In collegamento Skype ha parlato anche Peppe Iannicelli: “Come diceva Luciano De Crescenzo, la vita la si può considerare vissuta o in lunghezza o in altezza. Maradona ha vissuto in altezza, ha raggiunto le vette più alte. Ha vinto la Coppa del Mondo e ha così realizzato il sogno della sua vita. Era un uomo che aveva sofferto tanto, ma nei suoi occhi vedevo una persona che sembrava aver trovato il suo equilibrio. Non mi piace che venga inaugurato lo stadio “Diego Armando Maradona” senza la presenza del Napoli: credo sia d’obbligo fare un passo indietro e riprogrammare l’evento per onorare il giocatore più forte di tutti i tempi”.

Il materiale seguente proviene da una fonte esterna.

-- ==== Sys2Proof/Word.lean ====
section
/-! DEFINITION. The word types of the LX3 and their plainest arithmetic: 64-bit scalars, bytes,
rows of 256 data bytes with a 32-byte side lane (R1, R177), tiles of 256 rows and masks (R295). -/

namespace Sys2Proof

/-- A 64-bit scalar, kind S of R295. -/
abbrev Word := BitVec 64

/-- A byte; all multi-byte values are little-endian (R7). -/
abbrev Byte := BitVec 8

/-- A row: 256 data bytes, byte `j` at bits `[8j+7:8j]`, and the 32-byte side lane (R177, R295 kind W). -/
structure Row where
  data : BitVec 2048
  side : BitVec 256
  deriving DecidableEq, Repr, Inhabited

/-- The row of zero bytes. -/
def Row.zero : Row := ⟨0, 0⟩

/-- A tile: the row of each of the 256 slices, slice `s` at index `s` (R295 kind T). -/
abbrev Tile := List Row

/-- A mask: 256 rows of 256 bits, slice `s` at index `s` (R295 kind M). -/
abbrev Mask := List (BitVec 256)

/-- The tile every byte of which is 0. -/
def Tile.zero : Tile := List.replicate 256 Row.zero

/-- The mask every bit of which is 0. -/
def Mask.zero : Mask := List.replicate 256 0

/-- The mask every bit of which is 1, the value `m0` reads (R296). -/
def Mask.ones : Mask := List.replicate 256 (BitVec.allOnes 256)

/-- Row of slice `s`. -/
def Tile.row (t : Tile) (s : Nat) : Row := t.getD s Row.zero

/-- A value of a port (R295): a scalar (a condition bit is the scalar 0 or 1), a row, a tile or a mask. -/
inductive Value where
  | s (v : Word)
  | w (v : Row)
  | t (v : Tile)
  | m (v : Mask)
  deriving DecidableEq, Repr

/-- A die of the package, 0..2 (R10). -/
abbrev DieId := Fin 3

/-- A context of a die, 0..3 (R154). -/
abbrev CtxId := Fin 4

end Sys2Proof
end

Obiettivi stagionali? Secondo Iannicelli la chiave è una sola: “Per puntare alla Champions la cosa migliore è ambire allo Scudetto. Sarà un campionato molto equilibrato e senza un vero padrone, con 6-7 squadre che si giocheranno le posizioni che contano. Adesso però la priorità è risolvere la questione Insigne. Non escludo che possa rimanere a Napoli fino al termine del contratto per poi andare via a parametro zero come ha fatto Donnarumma quest’anno con il Milan”.

Per chi si incatenerebbe Iannicelli? “Onestamente per nessun giocatore, ma solo per il ritorno del pubblico negli stadi. Ciascuno di noi deve fare la propria parte affinché si possa tornare a godersi una partita tutti insieme sugli spalti. L’unico modo per farlo è vaccinarsi, mantenere la distanza di sicurezza e indossare correttamente la mascherina. E poi ci tengo a ribadire: facciamo un passo indietro, riprogrammiamo la serata di inaugurazione dello stadio. Vorrei concludere dicendo che ho ricevuto centinaia di messaggi di tifosi che ringraziano Canale 21 per la possibilità che sta dando a tutti i campani di seguire in diretta l’amichevole di sabato contro la Pro Vercelli”.